**Provided material**
/-! ### CXL responses (R166) -/

/-- Data with state I, for an uncached read. -/
def cxlData : Nat := 0
/-- GO-S with data. -/
def cxlGoS : Nat := 1
/-- GO-E with data. -/
def cxlGoE : Nat := 2
/-- GO-E without data. -/
def cxlGoENoData : Nat := 3
/-- GO-I. -/
def cxlGoI : Nat := 4
/-- GO-Err or an S2M error completion. -/
def cxlErr : Nat := 5
/-- GO_WritePull. -/
def cxlGoWritePull : Nat := 6
/-- WritePull, after which GO-I or GO-Err ends the write. -/
def cxlWritePull : Nat := 7
/-- GO-M with data, and ExtCmp, which no request of R170 is answered with.
[Marks: PRESUMED, log entry 27.] -/
def cxlGoM : Nat := 14
/-- ExtCmp.
[Marks: PRESUMED, log entry 27.] -/
def cxlExtCmp : Nat := 15
/-- Cmp. -/
def cxlCmp : Nat := 9
/-- Cmp-S. -/
def cxlCmpS : Nat := 10
/-- Cmp-E. -/
def cxlCmpE : Nat := 11
/-- BIConflictAck. -/
def cxlBiConflictAck : Nat := 12
/-- Data with the poison indication. -/
def cxlPoison : Nat := 13

/-- The port of an agent's link, over all dies. -/
def State.agentPort (s : State) (n : Nat) : Nat := 64 * s.r F.HITCH_AGENT.DIE [n] + s.r F.HITCH_AGENT.PORT [n]

/-- The CXL messages that take the data of a write and end it: WritePull and GO-I for WrInv, GO_WritePull for the other D2H writes, Cmp for an S2M one (R166).
[Marks: DEDUCED, log entry 27.] -/
def cxlWriteDone (op : Option CxlOp) : List Nat :=
  match op with
  | some .wrInv => [cxlWritePull, cxlGoI]
  | some .itoMWr | some .wrCur | some .dirtyEvict => [cxlGoWritePull]
  | _ => [cxlCmp]

/-- The CXL messages that end an uncached read or write with a status. -/
def cxlAnswer (q : Req) (status : Nat) : List Nat :=
  if status = stOk then (if q.op = 0x10 then [cxlData] else cxlWriteDone q.cxl)
  else [if status = stPoison ∧ q.op = 0x10 then cxlPoison else cxlErr]

/-! ### Answering (R62) -/

/-- A response comes back for an operation of a context, with the bytes done and the first failing byte where its access failed here; it is delivered by the
operation's completion (R256, R259). -/
def setReply (o status : Nat) (data : List Byte) (fail : Option (Nat × Nat) := none) : Prog := rd fun s =>
  match SMap.get none s.eng.ops o with
  | none => .skip
  | some a => if a.reply.isSome then .skip else .eff (.op o (some { a with reply := some (status, data), fail := fail }))

/-- Bytes of what the record of a failed access names under a cause: a line or a page, 0 for neither. -/
def failUnit (cause : Nat) : Nat :=
  if [0x411, 0x412, 0x413].contains cause then 64 else if [0x311, 0x312, 0x313, 0x323, 0x611].contains cause then 2 ^ 21 else 0

/-- The first byte from a hall address on of the line or page that a record names under a cause.
[Marks: DEDUCED, log entry 63.] -/
def failFrom (a cause obj : Nat) : Nat := max a (a / 2 ^ 52 * 2 ^ 52 + obj * failUnit cause)

/-- How far a request had come when its access failed at this home, and the first failing byte (R259): in the source of a near-pool operation where what failed lies
there. A page of a COMPRESSED extent is no byte of its address range.
[Marks: DEDUCED, log entry 63.] -/
def State.failOf (s : State) (q : Req) (cause obj0 obj1 : Nat) : Option (Nat × Nat) :=
  let fn := bits q.attr 16 6
  let u := failUnit cause
  let x := SMap.get {} s.pool.exts (q.ext.getD 0)
  let inDst := decide (obj0 * u < q.addr % 2 ^ 52 + q.len) && decide (q.addr % 2 ^ 52 < obj0 * u + u)
  let src := decide (q.op = 0x16) && decide (0 < u) && (decide (fn = 2 ∧ cause ≠ 0x313) || (decide (fn = 3 ∨ fn = 5) && !inDst))
  match q.dest with
  | .home | .knotWin =>
    if 0x390 ≤ cause ∧ cause ≤ 0x392 then some (q.placed, max q.addr (q.addr / 2 ^ 52 * 2 ^ 52 + x.base + 1024 * obj1))
    else if bit x.flags 5 ∧ 0 < u then none
    else some (q.placed, failFrom ((if src then q.opA else q.addr) + q.placed) cause obj0)
  | _ => none

/-- A request that its home here has executed: not one that another switch performs, and not one that ended before it was performed (R75).
[Marks: DESIGN CHOICE, log entry 24.] -/
def Req.executed (q : Req) (status : Nat) : Bool :=
  (match q.dest with | .home | .knotWin | .service => true | _ => false) &&
  !(([stRevoked, stFenced, stReset, stStale, stTimeout, stDenied, stLost, stLate, stBroken, stBusy] : List Nat).contains status)

/-- The result of a non-idempotent request is kept, the last 4,096 of each connection (R75). -/
def keepFence (c tid status : Nat) (data : List Byte) : Prog := rd fun s =>
  let x := s.conn c
  .eff (.conn c { x with fences := ({ tid := tid, cancelled := false, status := status, data := data } :: x.fences).take 4096 })

/-- A RoCEv2 packet leaves a queue pair, to UDP port 4791 and with its ICRC (R89).
[Marks: PRESUMED, log entry 29.] -/
def roceMsg (n : Nat) (p : RocePkt) : Msg := .roce n 4791 p (match p with
  | .ack psn => Config.icrc n 0 psn 0 []
  | .nak psn code => Config.icrc n 1 psn code []
  | .read psn data => Config.icrc n 2 psn 0 data
  | .cnp => Config.icrc n 3 0 0 [])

**Work task**
Restate word for word only the lines above from the line containing "match SMap.get none s.eng.ops o with" to the line containing "what failed lies", both of them included.

**Your response**
  match SMap.get none s.eng.ops o with
  | none => .skip
  | some a => if a.reply.isSome then .skip else .eff (.op o (some { a with reply := some (status, data), fail := fail }))

/-- Bytes of what the record of a failed access names under a cause: a line or a page, 0 for neither. -/
def failUnit (cause : Nat) : Nat :=
  if [0x411, 0x412, 0x413].contains cause then 64 else if [0x311, 0x312, 0x313, 0x323, 0x611].contains cause then 2 ^ 21 else 0

/-- The first byte from a hall address on of the line or page that a record names under a cause.
[Marks: DEDUCED, log entry 63.] -/
def failFrom (a cause obj : Nat) : Nat := max a (a / 2 ^ 52 * 2 ^ 52 + obj * failUnit cause)

/-- How far a request had come when its access failed at this home, and the first failing byte (R259): in the source of a near-pool operation where what failed lies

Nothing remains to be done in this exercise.